Background
Infant FreeSurfer was introduced to address robust quantification and segmentation in the infant brain. The purpose of this study is to develop a new model for predicting the long-term neurodevelopmental outcomes of very low birth weight preterm infants using automated volumetry extracted from term-equivalent age (TEA) brain MRI, diffusion tensor imaging, and clinical information.
Methods
Preterm neonates hospitalized at Severance Children’s Hospital, born between January 2012 and December 2019, were consecutively collected. Inclusion criteria included infants with birth weights under 1500 g who underwent both TEA MRI and Bayley Scales of Infant and Toddler Development 2nd Edition (BSID-II) assessments at 18–24 months of corrected age (CA). Brain volumetric information was derived from Infant FreeSurfer using 3D T1WI of TEA MRI. Mean and standard deviation of fractional anisotropy of posterior limb of internal capsules were measured. Demographic information and comorbidities were used as clinical information. Study cohorts were split in training and test set with 7:3 ratio. Random forest and logistic regression models were developed to predict low Psychomotor Development Index (PDI < 85) and low Mental Development Index (MDI < 85), respectively.
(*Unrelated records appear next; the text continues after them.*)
-- ==== Sys2Proof/Machine/CommandCore.lean ====
section
/-! DEFINITION. The command core (R382 to R395, R402): host queues and their states, packets and the parser, the checks of a launch,
placement (R20 to R22, R81), the start of a workgroup (R14, R53, R277, R302), completion, steals, and what a lost partition does to queues. -/

namespace Sys2Proof.Machine

/-! ## Reading and writing for the command core (R384) -/

/-- Go on with the value of an access. -/
def gotThen {α β : Type} (r : State × Got α) (f : State → α → State × Got β) : State × Got β :=
  match r with
  | (s, .ok a) => f s a
  | (s, .bad c) => (s, .bad c)
  | (s, .later) => (s, .later)

/-- The leaf an access of the command core of a die meets under a root: it takes no lease and caches nothing. -/
def State.rooted (s : State) (d root rgen va n : Nat) (a : Acc) : State × Got Leaf :=
  let wr := a == .store
  if Nat.ble (2 ^ 56) va then (s, .bad 0x0A1)
  else
    match s.walk d root rgen va with
    | .leaf l =>
      let pa := l.at va
      if !l.allows a true then (s, .bad 0x0A2)
      else if !s.keyOn l.key then (s, .bad 0x0A5)
      else if s.stale l pa then (s, .later)
      else if s.homeBusy d wr pa n .device then (s.prompt wr pa n, .later)
      else (s, .ok l)
    | .fault c => (s, .bad c)
    | .host pa => (s.prompt false pa 16, .later)
    | .again pa => (s.stallAt false pa 16, .later)

/-- The die whose command core acts for a queue: die 0 for one whose owner is lost (R402). -/
def State.ccDie (s : State) (q : Nat) : Nat := if (s.die (s.queue q).owner).lost.isSome then 0 else (s.queue q).owner

/-- Record that an access of a queue's command core failed, at a home (R214) or in translation (R246). A command core has no global core number, so
what CORE shows is a free value (log entry 62). -/
def State.ccFault (s : State) (q : Nat) (home : Bool) (c addr : Nat) : State :=
  let d := s.ccDie q
  let core := (Config.freeWord s.free).toNat % 256
  let t := { s with free := s.free + 1 }
  if home then t.recordHomeOn d core 13 c addr else t.logXlatOn d core 13 c addr

/-- Read bytes through a queue's root, a block at a time. -/
def ccRead (q : Nat) : Nat → Nat → Nat → State × Got (List Byte) → State × Got (List Byte)
  | 0, _, _, r => r
  | k + 1, va, n, (s, got) =>
    match got with
    | .ok acc =>
      if n == 0 then (s, got)
      else
        let m := min n (256 - va % 256)
        match s.rooted (s.ccDie q) (s.queue q).qroot (s.queue q).qrgen va m .load with
        | (t, .ok l) =>
          match t.homeCause (l.at va) m with
          | some c => (t.ccFault q true c (l.at va), .bad c)
          | none => ccRead q k (va + m) (n - m) (t, .ok (acc ++ t.readMem l.key (l.at va) m))
        | (t, .bad c) => (t.ccFault q false c va, .bad c)
        | (t, .later) => (t, .later)
    | _ => (s, got)

/-- Write bytes through a queue's root, a block at a time; answers the latest W. -/
def ccWrite (q : Nat) : Nat → Nat → List Byte → State × Got Nat → State × Got Nat
  | 0, _, _, r => r
  | k + 1, va, bs, (s, got) =>
    match got, bs with
    | .ok w, _ :: _ =>
      let n := min bs.length (256 - va % 256)
      match s.rooted (s.ccDie q) (s.queue q).qroot (s.queue q).qrgen va n .store with
      | (t, .ok l) =>
        match t.homeCause (l.at va) n with
        | some 0x082 | none =>
          let r := t.homeStore l.key (l.at va) (bs.take n)
          ccWrite q k (va + n) (bs.drop n) (r.1, .ok (max w r.2))
        | some c => (t.ccFault q true c (l.at va), .bad c)
      | (t, .bad c) => (t.ccFault q false c va, .bad c)
      | (t, .later) => (t, .later)
    | _, _ => (s, got)

/-- Read n bytes for a queue. -/
def State.queueRead (s : State) (q va n : Nat) : State × Got (List Byte) := ccRead q (n / 256 + 2) va n (s, .ok [])

/-- Write bytes for a queue. -/
def State.queueWrite (s : State) (q va : Nat) (bs : List Byte) : State × Got Nat := ccWrite q (bs.length / 256 + 2) va bs (s, .ok 0)

/-! ## Queue registers and states (R382, R383) -/

/-- HDIE. -/
def Queue.hdie (x : Queue) : Nat := x.qcfg.toNat % 8
/-- PRI. -/
def Queue.pri (x : Queue) : Nat := x.qcfg.toNat / 2 ^ 4 % 4
/-- PRIV. -/
def Queue.priv (x : Queue) : Bool := x.qcfg.getLsbD 6
/-- QLOG. -/
def Queue.qlog (x : Queue) : Nat := x.qcfg.toNat / 2 ^ 12 % 16
/-- CTXN. -/
def Queue.ctxn (x : Queue) : Nat := x.qcfg.toNat / 2 ^ 16 % 256
/-- Whether QLOG allows fetch. -/
def Queue.fetches (x : Queue) : Bool := Nat.ble 4 x.qlog
/-- The packets that are ready (R384). -/
def Queue.ready (x : Queue) : Nat := (x.qdb + 2 ^ 32 - x.qrd) % 2 ^ 32
/-- The code of a state (R383). -/
def QState.code : QState → Nat
  | .disabled => 0
  | .active => 1
  | .preempting => 2
  | .saved => 3
  | .error => 4
  | .lost => 5

/-- QSTAT (R382). -/
def Queue.stat (x : Queue) : Nat := x.state.code * 2 ^ 29 + x.owner * 2 ^ 26 + x.err

/-- Whether a class 13 cause moves a queue to error: an active one always (R383); one being saved where the rule of the cause says so, which is every
rule but that of a signal write that fails (R394 to R396, R402; log entry 65). -/
def Queue.fails (x : Queue) (cause : Nat) : Bool := x.state == .active || (x.state == .preempting && cause != 0x1A8)

/-- A class 13 cause of a queue (R403): it is recorded, and the queue goes to error where the state table or the rule of the cause says so. -/
def queueError (q cause : Nat) (s : State) : State :=
  s.modQueue q (fun x =>
    if x.fails cause then { x with err := cause, state := .error, waiting := none, signal := none } else { x with err := cause })

/-- The owner of a queue has had work (R393). -/
def noteWork (q : Nat) (s : State) : State :=
  let d := (s.queue q).owner
  s.modDie d (fun x => { x with busyAt := x.now })

/-- A lane has handed on or completed its packet: QRD passes it when the round ends (R386). -/
def passPacket (q : Nat) (s : State) : State := noteWork q (s.modQueue q (fun x => { x with passed := true, waiting := none, signal := none }))

/-- QRD passes the packet of a lane (R386). -/
def advanceRead (q : Nat) (s : State) : State :=
  s.modQueue q (fun x =>
    let rd := (x.qrd + 1) % 2 ^ 32
    { x with qrd := rd, passed := false, drained := if rd == x.qdb then s.nowDie x.owner else x.drained })

/-- A doorbell too far ahead of QRD is a malformed queue (R384). -/
def checkDoorbell (q : Nat) (s : State) : State :=
  let x := s.queue q
  if x.state == .active && Nat.blt (2 ^ x.qlog) x.ready then queueError q 0x1A1 s else s

/-- A write of QDB (R384). -/
def qdbWrite (q v : Nat) (s : State) : State :=
  checkDoorbell q (s.modQueue q (fun x => { x with qdb := v, drained := if v == x.qrd then s.nowDie x.owner else x.drained }))

/-- QDB_WRITE (R384, R421): a doorbell that the link or the device's state does not carry is lost. -/
def execQdbWrite (q : Nat) (v : Word) (s : State) : Host.Outcome State Fault Refusal :=
  if s.hostOn then .next (qdbWrite q v.toNat s) else .next s.unheard

/-- The saved workgroups of a queue. -/
def State.savedOf (s : State) (q : Nat) : List Nat := idxsOf s.wgs (fun w => w.phase == .saved && (s.launch w.launch).queue == q)

/-- The saved launches of a queue are abandoned (R383). -/
def abandonSaved (q : Nat) (s : State) : State :=
  let t := foldState (s.savedOf q) freeWg s
  foldState (t.queue q).launches (fun l z => z.modLaunch l (fun x => { x with live := false })) (t.modQueue q (fun x => { x with launches := [] }))

/-- EN := 1 with PREQ = 0 in a disabled queue (R383). -/
def enableQueue (q : Nat) (s : State) : State :=
  let x := s.queue q
  let d := x.hdie
  let t := s.modQueue q (fun x =>
    { x with state := .active, owner := d, waiting := none, signal := none, thief := none
             drained := if x.qrd == x.qdb then s.nowDie d else x.drained })
  if (s.die d).lost.isSome then t.modQueue q (fun x => { x with state := .lost, err := 0x1A5 }) else checkDoorbell q (noteWork q t)

/-- A write of QCTL (R383): EN := 0 is ignored while launches may be in flight. -/
def qctlWrite (q : Nat) (en preq : Bool) (s : State) : State :=
  let x := s.queue q
  if !en && (x.state == .active || x.state == .preempting) then s
  else
    let t := s.modQueue q (fun x => { x with en := en, preq := preq })
    match x.state with
    | .disabled => if en && !preq then enableQueue q t else t
    | .active =>
      if preq then
        noteWork q (t.modQueue q (fun x => { x with state := .preempting, tq := s.nowDie x.owner, savedDone := 0, waiting := none, thief := none, resume := false }))
      else t
    | .saved =>
      if !en then (abandonSaved q t).modQueue q (fun x => { x with state := .disabled })
      else if !preq then checkDoorbell q (noteWork q (t.modQueue q (fun x => { x with state := .active, resume := true })))
      else t
    | .error => if !en then t.modQueue q (fun x => { x with state := .disabled }) else t
    | _ => t

/-- QUEUE_ENABLE (R383). -/
def execQueueEnable (q : Nat) (s : State) : Host.Outcome State Fault Refusal :=
  if s.hostOn then .next (qctlWrite q true (s.queue q).preq s) else .next s.unheard

/-- QUEUE_DISABLE (R383). -/
def execQueueDisable (q : Nat) (s : State) : Host.Outcome State Fault Refusal :=
  if s.hostOn then .next (qctlWrite q false (s.queue q).preq s) else .next s.unheard

/-- QUEUE_RESUME (R400). -/
def execQueueResume (q : Nat) (s : State) : Host.Outcome State Fault Refusal :=
  if s.hostOn then .next (qctlWrite q (s.queue q).en false s) else .next s.unheard

/-! ## The parser (R385, R386) -/

/-- Whether a command core acts (R232, R402, R432). -/
def State.ccAlive (s : State) (d : Nat) : Bool := (s.die d).lost.isNone && !(s.die d).quiesced && !(s.die d).hung && s.dev.st != 2

/-- Whether the lane of a queue could take a packet, but for BAR (R386): the queue is active, its head packet is ready and not yet taken, nothing of it
waits to be restored (R400), and no four launches are in flight. -/
def State.laneOpen (s : State) (q : Nat) : Bool :=
  let x := s.queue q
  x.state == .active && x.fetches && x.ready != 0 && Nat.ble x.ready (2 ^ x.qlog) && x.signal.isNone && Nat.blt x.launches.length 4 &&
  !x.passed && s.ccAlive x.owner && !x.resume && (s.savedOf q).isEmpty

/-- The head packet of a queue. -/
def State.headPacket (s : State) (q : Nat) : State × Got (List Byte) :=
  let x := s.queue q
  s.queueRead q (x.qbase + 64 * (x.qrd % 2 ^ x.qlog)) 64

/-- A little-endian field of bytes. -/
def fieldOf (bs : List Byte) (o n : Nat) : Nat := natOfBytes ((bs.drop o).take n)

/-- The place of a TYPE in a round (R385). -/
def packetRank (ty : Nat) : Nat :=
  match ty with
  | 3 => 1
  | 2 => 2
  | 1 => 3
  | 4 => 4
  | _ => 5

/-- Whether BAR holds a packet back (R385): a SIGNAL always acts as if it were set. -/
def State.barred (s : State) (q : Nat) (p : List Byte) : Bool :=
  (fieldOf p 0 1 == 3 || fieldOf p 1 1 % 2 == 1) && !(s.queue q).launches.isEmpty

/-- The rank of the packet that a lane could take. -/
def State.roundRank (s : State) (q : Nat) : Option Nat :=
  if s.laneOpen q && (s.queue q).waiting.isNone then
    match s.headPacket q with
    | (_, .ok p) => if s.barred q p then none else some (packetRank (fieldOf p 0 1))
    | _ => none
  else none

/-- The lanes that have still to take their packet of a die's round. -/
def State.roundLeft (s : State) (d : Nat) : List Nat := (s.die d).round.filter (fun k => (s.queue k).owner == d && (s.roundRank k).isSome)

/-- Whether every packet that was taken in a die's round has been handed on or completed, and no lane has still to take one (R386): a SIGNAL is
complete once it is written. -/
def State.roundOver (s : State) (d : Nat) : Bool := (s.roundLeft d).isEmpty && !s.queues.any (fun x => x.owner == d && x.signal.isSome)

/-- The end of rounds (R386): QRD advances past each packet of a round that is over. -/
def State.endRounds (s : State) : State :=
  if s.queues.any (fun x => x.passed) then
    foldState (List.range 8) (fun d t =>
      if t.roundOver d then foldState (idxsOf t.queues (fun x => x.passed && x.owner == d)) advanceRead t else t) s
  else s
Performance metrics, including the area under the receiver operating curve (AUROC), accuracy, sensitivity, precision, and F1 score, were evaluated in test set.
Results
A total of 150 patient data were analyzed. For predicting low PDI, the random forest classifier was employed. The AUROC values for models using clinical variables, MR volumetry, and both clinical variables and MR volumetry were 0.8435, 0.7281, and 0.9297, respectively. To predict low MDI, a logistic regression model was chosen. The AUROC values for models using clinical variables, MR volumetry, and both clinical variables and MR volumetry were 0.7483, 0.7052, and 0.7755, respectively. The model incorporating both clinical variables and MR volumetry exhibited the highest AUROC values for both PDI and MDI prediction.
Conclusion
In conclusion, a new prediction model utilizing an automated volumetry algorithm significantly distinguishes the long-term psychomotor developmental outcomes of preterm infants. This model can provide additional information in clinical settings without requiring specialized expertise.